▶ DIRECTIONS FOR THIS TASK
The expected answer comprises all lines from the entries that contain the string "ringPacketArrive".

▶ RECORDS SUPPLIED
-- ==== Sys2Proof/Tests/Slice0.lean ====
section
/-! SUPPORT. Tests: terms that well-formedness refuses, words of the table, values that the spec works out, and witnesses for the
hypotheses of the statements. -/

namespace Sys2Proof.Machine

set_option Elab.async false

/-- A started device with one open session of a role on the bus of node 0. -/
def tServe (role : Role) : State :=
  { State.reset with boot := .up, rolesOn := true, holds := []
                     mgmt := { sessions := [(0, { st := .opened, role := role })] } }
/-- A request of that session, next in sequence. -/
def tReq : Req := { seq := 1 }
/-- A port whose lanes, a port whose link stands so. -/
def tLane (p : Nat) (l : Lane) : State := { State.reset with rolesOn := true, lanes := [(p, l)] }
def tLink (p : Nat) (k : Link) : State := { State.reset with rolesOn := true, links := [(p, k)] }
theorem image_of_crc (c : LinkCell) (k : BitVec 32) : ({ c with crc := k } : LinkCell).image = c.image := rfl
theorem right_crc_of_crc (c : LinkCell) (k : BitVec 32) : ({ c with crc := k } : LinkCell).rightCrc = c.rightCrc :=
    congrArg (fun x : BitVec 1088 => crc32 x.toNat 136) (image_of_crc c k)
theorem good_of_crc (c : LinkCell) (k : BitVec 32) (h : ({ c with crc := k } : LinkCell).rightCrc = k) (hr : c.reserved = 0) (hd : c.isData = true → c.vc.toNat ≤ 47)
    (hn : c.isData = false → c.isAbort = false → c.vc = 0x3F) : ({ c with crc := k } : LinkCell).damaged = false := by
  unfold LinkCell.damaged
  rw [h, show ({ c with crc := k } : LinkCell).isData = c.isData from rfl, show ({ c with crc := k } : LinkCell).isAbort = c.isAbort from rfl]
  dsimp only
  rw [hr]
  cases h : c.isData
  · cases h' : c.isAbort
    · simp [hn h h']
    · simp
  · simp [Nat.not_lt.2 (hd h)]
/-- A sealed cell with a legal VC is not damaged (R106). -/
theorem sealed_good (c : LinkCell) (hr : c.reserved = 0) (hd : c.isData = true → c.vc.toNat ≤ 47)
    (hn : c.isData = false → c.isAbort = false → c.vc = 0x3F) : c.sealed.damaged = false :=
  good_of_crc c c.rightCrc (right_crc_of_crc c _) hr hd hn
/-- Port `p` has role SPARE and a valid profile of native rate. -/
def tReady (s : State) (p : Nat) : State := (s.setReg R.portRole 0 p 0x80000000).setReg R.eqProfile p 0 1

/-! Well-formedness. -/

/-- Well-formedness refuses a term for each of its checks: every number one past its range, a request that calls itself mirrored. -/
theorem test_wellFormed_refuses_a : ([
    .fdpWrite {} 65536 0 0 0 [], .fdpWrite {} 0 256 0 0 [], .fdpWrite { mirror := true } 0 0 0 0 [], .fdpRead {} 65536 0 0 0, .fdpRead {} 0 256 0 0,
    .fdpRead { mirror := true } 0 0 0 0, .fdpIdentify { mirror := true }, .fdpOpen { mirror := true } 0 0 0, .fdpAuth { mirror := true } false,
    .fdpClose { mirror := true }, .fdpInfo {} 65536 0, .fdpInfo {} 0 256, .fdpInfo { mirror := true } 0 0, .authTimeout 17, .sessionIdleExpiry 17,
    .canReassemblyTimeout 128, .canRecover { mirror := true } 0, .mbxSubmit 4 0 0 [], .mbxSubmit 0 2 0 [], .mbxDoneClear 4 0 0, .mbxDoneClear 0 2 0,
    .controlDelivery 64, .laneCal { mirror := true } 0, .laneCalTimeout 49, .eqLoad { mirror := true } 0, .eqLoadDeferredStart 49,
    .twinResync { mirror := true } 0, .caddyCompact { mirror := true } 0, .firmwareStage { mirror := true } [], .fwChunk { mirror := true } [],
    .fwSelect { mirror := true } 0, .routeSwap { mirror := true } 0, .keyTableSwap { mirror := true } 0, .controlScrub { mirror := true } 0,
    .controlScrubDone 0 [2048], .counterClearAll { mirror := true } 0, .lifecycleChange { mirror := true } [], .portRole {} 48 0,
    .portRole { mirror := true } 0 0, .retrain {} 49 0, .retrain { mirror := true } 0 0, .wake {} 49 0, .wake { mirror := true } 0 0,
    .testPattern {} 49 0, .testPattern { mirror := true } 0 0, .testPatternDeferredStart 49, .synthLocked 49, .synthLockTimeout 49,
    .forwardedClockPresent 49 .expected, .clockAcquireTimeout 49, .eyeCentreFound 49 [], .phaseTrimTimeout 49, .markersFound 49 [] [],
    .alignTimeout 49, .fecLocked 49, .fecLockTimeout 49, .synthLockLoss 49, .forwardedClockLoss 49, .txLockLostTimeout 49, .rxClockLostTimeout 49,
    .retryWaitExpiry 49] : List Instr).all (fun i => !i.wellFormed) = true := by decide +kernel
/-- Well-formedness refuses a term for each of its checks: every number one past its range, a request that calls itself mirrored. -/
theorem test_wellFormed_refuses_b : ([
    .calmIntervalExpiry 49, .calmRequest 49 {}, .calmGrant 49 {}, .calmRefuse 49 {}, .calmRetry 49, .calmWindowStart 49, .calmWindowEnd 49 [] [],
    .dozeIdleExpiry 48, .dozeRequest 49 {}, .dozeGrant 49 {}, .dozeRefuse 49 {}, .wakeCausePort 49, .wakeTone 49, .wakeLocked 49, .wakeTimeout 49,
    .lockLossExpiry 49, .linkCellTransmit 49, .dataCellReceive 49 {} .carried, .idleCellReceive 49 {}, .bypassCellReceive 49 {}, .linkInit 49 {},
    .linkInitAck 49 {}, .linkInitResend 49, .initTimeout 49, .nak 49 {}, .replayTimeout 49, .linkDown 49 {}, .wiringNotice 49 {},
    .wiringNoticeRepeat 49, .abort 49 {}, .errorRateWindowEnd 49, .flush {} 49 0, .flush { mirror := true } 0 0, .flushDone 49,
    .pressureReportSend 48, .keyInsert { mirror := true } 0, .gateLoad {} 48 [], .gateLoad { mirror := true } 0 [], .gateSwitch {} 48 0,
    .gateSwitch { mirror := true } 0 0, .gateListSwitch 48, .gateEntryTransition 48, .gateOverride {} 48 0 0, .gateOverride {} 0 4 0,
    .gateOverride { mirror := true } 0 0 0, .gateOverrideStop {} 48 0 0, .gateOverrideStop {} 0 4 0, .gateOverrideStop { mirror := true } 0 0 0,
    .gateFitTest 48, .ringSendRequest 64 (.cells 0), .ringPacketArrive 64 0 0 .good 0, .ringPacketArrive 0 64 0 .good 0,
    .ringPacketArrive 0 0 13 .good 0, .ringPacketArrive 0 0 0 .good 41, .ringPacketReturn 64 0 0, .ringPacketReturn 0 64 0, .ringPacketReturn 0 0 13,
    .ringReinject 64 0 0, .ringReinject 0 64 0, .ringReinject 0 0 13, .ringStarveReserve 64 0] : List Instr).all (fun i => !i.wellFormed) = true := by decide +kernel
/-- Well-formedness refuses a term for each of its checks: every number one past its range, a request that calls itself mirrored. -/
theorem test_wellFormed_refuses_c : ([
    .ringStarveReserve 0 4, .ringTimeout 64 0, .ringTimeout 0 1024, .ringStall 64 0, .ringStall 0 4, .ringDisable { mirror := true } 0,
    .hostPerstAssert 4, .hostPerstDeassert 4, .hostLinkReset 4 0 .hot, .hostLinkReset 0 2 .hot, .functionLevelReset 2048, .wqDoorbell 2048 0 0 0,
    .wqDoorbell 0 960 0 0, .wqDoorbell 0 0 16 0, .queueArm 2048 0 0 false 0, .queueArm 0 960 0 false 0, .queueArm 0 0 16 false 0,
    .pushWrite 2048 0 0 [], .pushWrite 0 960 0 [], .pushWrite 0 0 16 [], .barInvalidWrite { func := 2048 }, .barInvalidWrite { bar := 3 }, .barInvalidWrite { off := 4194304 }, .barInvalidWrite { len := 513 }, .wakeCause 2048, .pmPmeSend 2048, .pmcsrD0Write 2048,
    .pmeEnWrite 2048 false, .pmeStatusClear 2048, .ltrIdle 4 0, .ltrIdle 0 2, .l0pMeasure 4 0, .l0pMeasure 0 2, .aspmL1Request 4 0,
    .aspmL1Request 0 2, .wqFetch 65536, .sliceStart {} 256, .sliceStart { mirror := true } 0, .sliceRun {} 256, .sliceRun { mirror := true } 0,
    .sliceRecover {} 256, .sliceRecover { mirror := true } 0, .sliceTest {} 256, .sliceTest { mirror := true } 0, .sliceStop {} 256,
    .sliceStop { mirror := true } 0, .sliceReset {} 256, .sliceReset { mirror := true } 0, .sliceHalt {} 256, .sliceHalt { mirror := true } 0,
    .sliceStateSettled 256, .wakeTest {} 256 0, .wakeTest { mirror := true } 0 0, .createWq {} 256 0, .createWq { mirror := true } 0 0,
    .createCq {} 256 0, .createCq { mirror := true } 0 0, .createEq {} 256 0, .createEq { mirror := true } 0 0, .destroyWq {} 256 0,
    .destroyWq { mirror := true } 0 0, .destroyCq {} 256 0, .destroyCq { mirror := true } 0 0, .destroyEq {} 256 0] : List Instr).all (fun i => !i.wellFormed) = true := by decide +kernel
/-- Well-formedness refuses a term for each of its checks: every number one past its range, a request that calls itself mirrored. -/
theorem test_wellFormed_refuses_d : ([
    .destroyEq { mirror := true } 0 0, .resetWq {} 256 0, .resetWq { mirror := true } 0 0, .dispatchAdmit 32, .engineTake 512, .engineSteal 512,
    .engineRemoteSteal 512, .entryNop 512, .entrySend 512, .entryRecv 512, .entryPut 512, .entryPutImm 512, .entryGet 512, .entryAtomic 512,
    .entryCollective 512, .entryControlSend 512, .entrySegment 512, .engineItemLimit 512, .engineMemoryError 512, .arbiterGrant 16,
    .arbiterPreempt 16 0, .arbiterPreempt 0 256, .burstHandover 16, .lockClaim 4096 0 0 0, .lockClaim 0 256 0 0, .lockClaim 0 0 1024 0,
    .lockRelease 4096 0 0 0, .lockRelease 0 256 0 0, .lockRelease 0 0 1024 0, .lockRead 4096 0 0, .lockRead 0 256 0, .lockRead 0 0 1024,
    .lockBreak { mirror := true } 0, .tlbLoad { mirror := true } 0, .tlbInval { mirror := true } 0, .transRetry { mirror := true } 0,
    .transRetryFault { mirror := true } 0, .eager 8, .rts 8, .channelSync 8, .cts 8, .data 8, .done 8, .msgAck 8, .rdvAbort 8,
    .rdvTimeout {} 16777216 false, .overflowWalk 8192, .rankLoad 256 0 0, .rankInval {} 256 0, .rankInval { mirror := true } 0 0, .putData 64,
    .putNotify 64, .getReq 64, .atomicReq 64, .getResp 64, .atomicResp 64, .sack 64, .sackDelayExpiry {} 16777216, .retransmitTimeout {} 16777216,
    .regionInvalidate {} 65536 0, .regionInvalidate { mirror := true } 0 0] : List Instr).all (fun i => !i.wellFormed) = true := by decide +kernel
/-- Well-formedness refuses a term for each of its checks: every number one past its range, a request that calls itself mirrored. -/
theorem test_wellFormed_refuses_e : ([
    .collUp 4, .collDown 4, .collSummary 4, .collAbortReceive 4, .collSegmentSend 4096 0 false, .collSegmentSend 0 64 false, .collTimeout 4096,
    .collAbort { mirror := true } 0, .collEpoch { mirror := true } 0, .collSteep {} 4096 0, .collSteep { mirror := true } 0 0,
    .collSteepClear { mirror := true } 0, .poolAssign {} 1024 0, .poolAssign { mirror := true } 0 0, .poolRelease {} 1024 0,
    .poolRelease { mirror := true } 0 0, .poolZeroingDone 1024, .memLinkTrained 8 false 0 0, .memoryActive 8 0, .memActiveTimeout 8, .memLinkDown 8,
    .cxlMemError 8 none, .detach { mirror := true } 0, .handback { mirror := true } 0, .leadSwap { mirror := true } 0, .adopt { mirror := true } 0,
    .partnerReset { mirror := true } 0, .faultEvent [2048], .squallWindowExpiry 2048, .wireFault 2048, .graceExpiry 2048, .lullExpiry 2048,
    .faultAck { mirror := true } 0, .faultClear { mirror := true } 0, .forceEvents { mirror := true } 0, .forceWire { mirror := true } 0,
    .forceDisagree { mirror := true } 0, .timeSet { mirror := true } 0, .devReset { mirror := true } 0, .resetRelease 7 false 0,
    .snapshot { mirror := true } 0, .counterWindow {} 16 0, .counterWindow { mirror := true } 0 0, .windowStop {} 16 0,
    .windowStop { mirror := true } 0 0, .windowRecordWrite 16, .sampleCtl { mirror := true } 0, .sampleStop { mirror := true } 0,
    .sliceCounterRecord 256, .roleKey { mirror := true } 0 0, .forwardedClockReturn 49, .symbolLockLoss 49, .symbolLockRegained 49,
    .hostLinkStateChange 4 0 0 0 0 false, .hostLinkStateChange 0 2 0 0 0 false, .functionsReady 4 0, .functionsReady 0 2,
    .pcieConfigWrite 2048 .d3hot, .msixVectorUnmask 2048 .function] : List Instr).all (fun i => !i.wellFormed) = true := by decide +kernel
/-- Numbers at the end of their ranges are well formed. -/
theorem test_wellFormed_accepts : ([ .fdpWrite {} 65535 255 0 0 [], .authTimeout 16, .eqLoadDeferredStart 48, .portRole {} 47 0, .faultEvent [2047], .wqFetch 65535,
    .resetRelease 6 false 0, .lockClaim 4095 255 1023 0, .controlDelivery 63 ] : List Instr).all (fun i => i.wellFormed) = true := by decide +kernel

/-! The table gives no row any bits: no word spells a command. -/

theorem test_no_word : decodeTableWord 32 0 = none := by decide +kernel
theorem test_no_word_ones : decodeTableWord 128 (2 ^ 128 - 1) = none := by decide +kernel

/-! Values that the spec works out in its examples. -/

/-- 1,000 bytes take 9 cells, 4,096 take 33 (R38). -/
theorem test_cells : (cellsOf 1000, cellsOf 4096) = (9, 33) := by decide +kernel
/-- Device (17, 4, 9) has node address 0x01149 (chapter 0). -/
theorem test_node : (17 * 256 + 4 * 16 + 9 : Nat) = 0x1149 := by decide +kernel
/-- Packets of 9, 33 and 1 cells are charged 1,341, 4,917 and 149 bytes (chapter 7, under R206). -/
theorem test_charged : [9, 33, 1].map (fun n => chargedLen (R.egressOverhead.default 0 0) (if n = 1 then 96 else 96 + (n - 1) * 128)) = [1341, 4917, 149] := by
  decide +kernel
/-- The candidates of group route entry 0x8030_FFF7_144C_3786 (R172). -/
theorem test_candidates : (List.range 4).map (candOf 0x8030FFF7144C3786) =
    [some { idx := 0, port := 6, remote := 30 }, some { idx := 1, port := 3, remote := 19 }, some { idx := 2, port := 20, remote := 28 }, none] := by decide +kernel
/-- GREEN TC6 drops at input 1 are counter 2,645; data cells sent on the twin port are counter 1,536 (R634). -/
theorem test_counter_numbers : (((State.reset.countXbr 1 37).countPort 48 0).counters.map (·.1)) = [1536, 2645] := by decide +kernel
/-- The gate list of port 22: TC0 and TC3 open from tick 0, every class but TC3 from tick 250 (chapter 7, under R227). -/
theorem test_gate_list : (match gateListOf (leBytes 0x4E2 4 ++ leBytes 0x09000000 4 ++ leBytes 0xF70000FA 4) with
    | .ok g => some (g.cycle, g.openAt 0, g.openAt 249, g.openAt 250, g.openAt 1249)
    | .error _ => none) = some (1250, 0x09, 0x09, 0xF7, 0xF7) := by decide +kernel
/-- Slice 42's keys on a GLOBAL and on a ROW port (chapter 6, under R191). -/
def tStrain (role : Nat) : State :=
  ((({ State.reset with rolesOn := true }.setReg R.keyTable 0 0 0x8FC43A10).setReg R.keyTable 0 1 0x91003A1F).setReg R.portRole 0 0 (BitVec.ofNat 1024 (role * 2 ^ 29)))
theorem test_strain_global : ((tStrain 2).strain 0 0x3A10, (tStrain 2).strain 0 0x3A1F) = (.admitted, .refuse) := by decide +kernel
theorem test_strain_row : (tStrain 0).strain 0 0x3A1F = .admitted := by decide +kernel


/-! Hypotheses of EmptyQueueIdles are met. -/

theorem test_wit_idle : State.reset.pending = [] := by (repeat' apply And.intro) <;> decide +kernel

/-! Hypotheses of LifeCycleMovesLegally are met. -/

theorem test_wit_life : State.reset.lifeLegal ∧ step State.reset = .next State.reset :=
  ⟨(fun _ _ h => nomatch h), rfl⟩

/-! Hypotheses of RetiredStaysRetired are met. -/

/-- A retired device with nothing to do. -/
def tRetired : State := { State.reset with mgmt := { lifecycle := .retired } }
theorem test_wit_retired : tRetired.lifeLegal ∧ step tRetired = .next tRetired ∧ tRetired.mgmt.lifecycle = .retired :=
  ⟨(fun _ _ h => nomatch h), rfl, rfl⟩
def tMaker : State := { State.reset with mgmt := { lifecycle := .maker } }
theorem test_wit_maker : tMaker.lifeLegal ∧ step tMaker = .next tMaker ∧ tMaker.mgmt.lifecycle = .maker :=
  ⟨(fun _ _ h => nomatch h), rfl, rfl⟩

/-! Hypotheses of LeastVersionNeverFalls are met. -/

theorem test_wit_version : step State.reset = .next State.reset := rfl

/-! Hypotheses of DictionaryHoldsWhatIsWritten are met. -/

theorem test_wit_dict : Table.risingFrom none State.reset.dict = true ∧ Memory.wf [(3, 1), (7, 2)] = true
    ∧ R.nodeAddr.key 0 0 ≠ R.groupShape.key 0 0 := by (repeat' apply And.intro) <;> decide +kernel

▶ EXERCISE OUTPUT
    .gateFitTest 48, .ringSendRequest 64 (.cells 0), .ringPacketArrive 64 0 0 .good 0, .ringPacketArrive 0 64 0 .good 0,
    .ringPacketArrive 0 0 13 .good 0, .ringPacketArrive 0 0 0 .good 41, .ringPacketReturn 64 0 0, .ringPacketReturn 0 64 0, .ringPacketReturn 0 0 13,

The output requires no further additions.